• **Task brief**
Go through the lines below and copy any that hold the string "tickPeriod".
Top of Records for processing
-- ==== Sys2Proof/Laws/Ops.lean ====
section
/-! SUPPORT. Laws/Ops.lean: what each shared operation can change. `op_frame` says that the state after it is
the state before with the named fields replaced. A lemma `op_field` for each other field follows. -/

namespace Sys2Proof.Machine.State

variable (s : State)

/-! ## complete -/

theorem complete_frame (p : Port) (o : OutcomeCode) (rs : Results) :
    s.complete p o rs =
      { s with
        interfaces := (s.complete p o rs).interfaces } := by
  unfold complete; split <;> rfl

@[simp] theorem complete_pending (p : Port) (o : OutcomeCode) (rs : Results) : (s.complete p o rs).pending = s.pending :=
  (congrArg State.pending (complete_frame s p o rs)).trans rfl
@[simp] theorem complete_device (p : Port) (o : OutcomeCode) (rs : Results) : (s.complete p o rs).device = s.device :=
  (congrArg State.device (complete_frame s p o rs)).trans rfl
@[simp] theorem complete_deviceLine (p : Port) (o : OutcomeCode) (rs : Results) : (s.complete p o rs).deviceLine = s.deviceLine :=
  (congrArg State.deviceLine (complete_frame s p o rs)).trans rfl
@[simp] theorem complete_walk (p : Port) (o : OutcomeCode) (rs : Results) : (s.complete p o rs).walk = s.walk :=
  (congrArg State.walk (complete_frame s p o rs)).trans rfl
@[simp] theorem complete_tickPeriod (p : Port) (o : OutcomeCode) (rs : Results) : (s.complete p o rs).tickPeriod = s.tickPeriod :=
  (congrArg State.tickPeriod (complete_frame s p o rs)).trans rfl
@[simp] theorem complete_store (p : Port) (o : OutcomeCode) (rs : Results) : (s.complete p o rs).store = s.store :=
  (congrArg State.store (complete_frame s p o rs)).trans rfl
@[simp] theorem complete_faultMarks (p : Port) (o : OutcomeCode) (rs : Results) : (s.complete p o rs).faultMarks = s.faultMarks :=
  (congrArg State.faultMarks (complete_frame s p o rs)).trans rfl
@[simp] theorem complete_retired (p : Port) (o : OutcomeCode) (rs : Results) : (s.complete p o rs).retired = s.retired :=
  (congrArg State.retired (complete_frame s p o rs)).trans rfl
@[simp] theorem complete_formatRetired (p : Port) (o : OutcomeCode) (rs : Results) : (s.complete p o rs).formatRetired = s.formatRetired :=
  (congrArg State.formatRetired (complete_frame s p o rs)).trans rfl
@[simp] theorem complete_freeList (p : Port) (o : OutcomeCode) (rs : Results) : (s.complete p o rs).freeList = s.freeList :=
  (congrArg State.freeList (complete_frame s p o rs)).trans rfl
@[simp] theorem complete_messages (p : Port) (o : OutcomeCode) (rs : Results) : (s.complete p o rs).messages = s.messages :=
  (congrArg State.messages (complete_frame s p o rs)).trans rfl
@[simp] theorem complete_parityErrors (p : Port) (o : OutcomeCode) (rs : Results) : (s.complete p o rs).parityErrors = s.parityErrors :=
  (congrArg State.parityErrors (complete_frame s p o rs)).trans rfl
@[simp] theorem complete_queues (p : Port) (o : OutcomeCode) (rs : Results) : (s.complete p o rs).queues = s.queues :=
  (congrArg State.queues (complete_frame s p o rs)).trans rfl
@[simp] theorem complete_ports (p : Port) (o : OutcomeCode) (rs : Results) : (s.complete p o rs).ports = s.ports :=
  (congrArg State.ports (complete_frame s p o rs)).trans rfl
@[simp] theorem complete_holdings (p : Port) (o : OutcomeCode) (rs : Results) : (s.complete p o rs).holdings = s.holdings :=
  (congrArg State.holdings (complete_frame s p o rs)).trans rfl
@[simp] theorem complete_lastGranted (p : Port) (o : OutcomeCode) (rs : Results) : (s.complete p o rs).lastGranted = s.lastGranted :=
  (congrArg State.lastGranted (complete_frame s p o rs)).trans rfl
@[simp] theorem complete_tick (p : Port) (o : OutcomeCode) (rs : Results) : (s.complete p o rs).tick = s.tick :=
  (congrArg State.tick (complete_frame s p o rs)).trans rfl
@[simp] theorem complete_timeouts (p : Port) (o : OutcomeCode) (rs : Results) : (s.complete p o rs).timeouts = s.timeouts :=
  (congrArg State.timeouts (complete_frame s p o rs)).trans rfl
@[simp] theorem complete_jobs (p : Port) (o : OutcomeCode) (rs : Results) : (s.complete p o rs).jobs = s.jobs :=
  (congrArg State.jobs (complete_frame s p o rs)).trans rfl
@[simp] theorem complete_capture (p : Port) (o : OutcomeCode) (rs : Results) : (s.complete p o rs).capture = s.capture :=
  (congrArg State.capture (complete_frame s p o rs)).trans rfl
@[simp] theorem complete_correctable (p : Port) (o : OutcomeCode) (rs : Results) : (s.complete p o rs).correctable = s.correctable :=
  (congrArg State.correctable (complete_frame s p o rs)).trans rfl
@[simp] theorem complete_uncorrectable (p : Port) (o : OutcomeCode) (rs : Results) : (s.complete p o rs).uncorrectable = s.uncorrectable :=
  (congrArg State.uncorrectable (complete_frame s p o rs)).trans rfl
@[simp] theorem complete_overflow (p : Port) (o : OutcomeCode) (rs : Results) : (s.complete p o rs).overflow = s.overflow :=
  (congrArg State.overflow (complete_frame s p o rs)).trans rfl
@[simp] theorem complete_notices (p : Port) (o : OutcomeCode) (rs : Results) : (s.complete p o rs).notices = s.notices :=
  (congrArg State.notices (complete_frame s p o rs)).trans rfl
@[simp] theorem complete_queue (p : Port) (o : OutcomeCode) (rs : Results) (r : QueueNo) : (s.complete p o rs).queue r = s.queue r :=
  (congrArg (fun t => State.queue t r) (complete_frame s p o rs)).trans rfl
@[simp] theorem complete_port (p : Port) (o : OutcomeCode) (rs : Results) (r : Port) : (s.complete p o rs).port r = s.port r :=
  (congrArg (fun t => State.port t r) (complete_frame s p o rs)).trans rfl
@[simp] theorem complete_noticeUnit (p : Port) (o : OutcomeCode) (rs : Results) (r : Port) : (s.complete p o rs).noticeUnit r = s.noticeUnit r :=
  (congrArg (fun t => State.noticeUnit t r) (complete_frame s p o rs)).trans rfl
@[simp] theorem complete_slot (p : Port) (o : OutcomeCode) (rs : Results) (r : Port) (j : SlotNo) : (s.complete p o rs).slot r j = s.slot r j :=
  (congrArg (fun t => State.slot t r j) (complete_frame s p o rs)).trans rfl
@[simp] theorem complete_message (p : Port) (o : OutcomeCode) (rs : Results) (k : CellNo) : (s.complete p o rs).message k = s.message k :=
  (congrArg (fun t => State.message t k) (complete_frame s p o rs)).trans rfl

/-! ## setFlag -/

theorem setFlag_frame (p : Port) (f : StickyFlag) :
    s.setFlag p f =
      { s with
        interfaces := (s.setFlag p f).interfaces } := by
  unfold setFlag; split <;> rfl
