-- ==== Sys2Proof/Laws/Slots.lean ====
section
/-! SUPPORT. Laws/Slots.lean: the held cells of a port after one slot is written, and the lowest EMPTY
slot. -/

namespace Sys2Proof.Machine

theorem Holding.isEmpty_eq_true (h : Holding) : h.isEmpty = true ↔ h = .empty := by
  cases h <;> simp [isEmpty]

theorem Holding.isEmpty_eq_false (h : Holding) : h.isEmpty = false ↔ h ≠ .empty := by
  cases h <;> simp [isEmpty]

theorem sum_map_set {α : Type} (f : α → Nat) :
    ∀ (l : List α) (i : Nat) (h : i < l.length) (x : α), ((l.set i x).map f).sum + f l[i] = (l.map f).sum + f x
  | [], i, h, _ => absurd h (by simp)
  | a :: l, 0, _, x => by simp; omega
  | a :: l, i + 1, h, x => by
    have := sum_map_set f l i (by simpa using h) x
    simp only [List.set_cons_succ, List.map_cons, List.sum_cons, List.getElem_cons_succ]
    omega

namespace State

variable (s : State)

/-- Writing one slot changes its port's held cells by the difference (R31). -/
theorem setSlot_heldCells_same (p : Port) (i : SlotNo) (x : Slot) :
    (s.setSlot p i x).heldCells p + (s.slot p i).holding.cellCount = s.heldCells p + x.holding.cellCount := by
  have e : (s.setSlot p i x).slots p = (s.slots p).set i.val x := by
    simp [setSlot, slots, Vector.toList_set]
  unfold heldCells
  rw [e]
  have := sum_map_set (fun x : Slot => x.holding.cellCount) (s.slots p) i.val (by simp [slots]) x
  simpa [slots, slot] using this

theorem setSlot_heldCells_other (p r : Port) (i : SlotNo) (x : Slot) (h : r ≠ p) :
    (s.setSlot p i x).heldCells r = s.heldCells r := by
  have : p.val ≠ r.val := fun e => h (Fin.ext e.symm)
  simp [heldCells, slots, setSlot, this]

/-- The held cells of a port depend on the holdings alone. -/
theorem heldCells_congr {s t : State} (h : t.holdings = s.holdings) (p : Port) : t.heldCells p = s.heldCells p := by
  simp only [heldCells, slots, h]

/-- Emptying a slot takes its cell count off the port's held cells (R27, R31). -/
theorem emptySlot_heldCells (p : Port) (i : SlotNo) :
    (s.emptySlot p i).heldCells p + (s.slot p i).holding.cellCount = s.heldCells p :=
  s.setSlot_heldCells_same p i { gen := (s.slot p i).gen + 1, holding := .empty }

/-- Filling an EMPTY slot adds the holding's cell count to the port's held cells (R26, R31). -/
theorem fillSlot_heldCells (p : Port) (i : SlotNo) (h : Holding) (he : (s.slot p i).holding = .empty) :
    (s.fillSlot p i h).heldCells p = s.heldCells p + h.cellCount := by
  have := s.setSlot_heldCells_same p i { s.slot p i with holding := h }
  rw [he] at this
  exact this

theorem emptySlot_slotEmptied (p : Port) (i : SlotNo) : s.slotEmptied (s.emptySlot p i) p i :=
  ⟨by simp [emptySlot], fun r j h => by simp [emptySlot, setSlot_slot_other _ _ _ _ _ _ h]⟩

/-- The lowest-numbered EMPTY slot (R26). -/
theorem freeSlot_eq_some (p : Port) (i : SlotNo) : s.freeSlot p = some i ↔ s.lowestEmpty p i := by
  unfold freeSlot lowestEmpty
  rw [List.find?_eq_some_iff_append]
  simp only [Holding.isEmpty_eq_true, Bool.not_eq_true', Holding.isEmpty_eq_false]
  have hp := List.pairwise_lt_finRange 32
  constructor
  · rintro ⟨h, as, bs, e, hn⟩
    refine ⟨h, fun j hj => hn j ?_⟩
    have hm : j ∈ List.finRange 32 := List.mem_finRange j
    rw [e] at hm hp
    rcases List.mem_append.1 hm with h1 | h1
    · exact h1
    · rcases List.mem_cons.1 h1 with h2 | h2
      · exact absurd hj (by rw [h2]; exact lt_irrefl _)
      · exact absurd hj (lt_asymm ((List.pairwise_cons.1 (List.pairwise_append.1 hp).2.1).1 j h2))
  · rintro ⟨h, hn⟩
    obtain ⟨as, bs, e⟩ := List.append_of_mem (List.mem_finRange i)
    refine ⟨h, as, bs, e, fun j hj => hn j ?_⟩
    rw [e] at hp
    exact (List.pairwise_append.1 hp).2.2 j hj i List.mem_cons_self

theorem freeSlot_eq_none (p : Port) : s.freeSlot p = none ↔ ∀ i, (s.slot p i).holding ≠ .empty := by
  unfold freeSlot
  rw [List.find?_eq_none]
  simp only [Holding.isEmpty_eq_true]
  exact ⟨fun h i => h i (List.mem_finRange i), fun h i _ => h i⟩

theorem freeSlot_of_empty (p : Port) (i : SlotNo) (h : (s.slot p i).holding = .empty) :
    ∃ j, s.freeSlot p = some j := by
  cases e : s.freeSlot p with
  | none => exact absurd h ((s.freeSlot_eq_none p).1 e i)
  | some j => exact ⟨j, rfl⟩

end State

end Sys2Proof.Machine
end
Bottom of Records for processing
• **Written solution**
@[simp] theorem complete_tickPeriod (p : Port) (o : OutcomeCode) (rs : Results) : (s.complete p o rs).tickPeriod = s.tickPeriod :=
  (congrArg State.tickPeriod (complete_frame s p o rs)).trans rfl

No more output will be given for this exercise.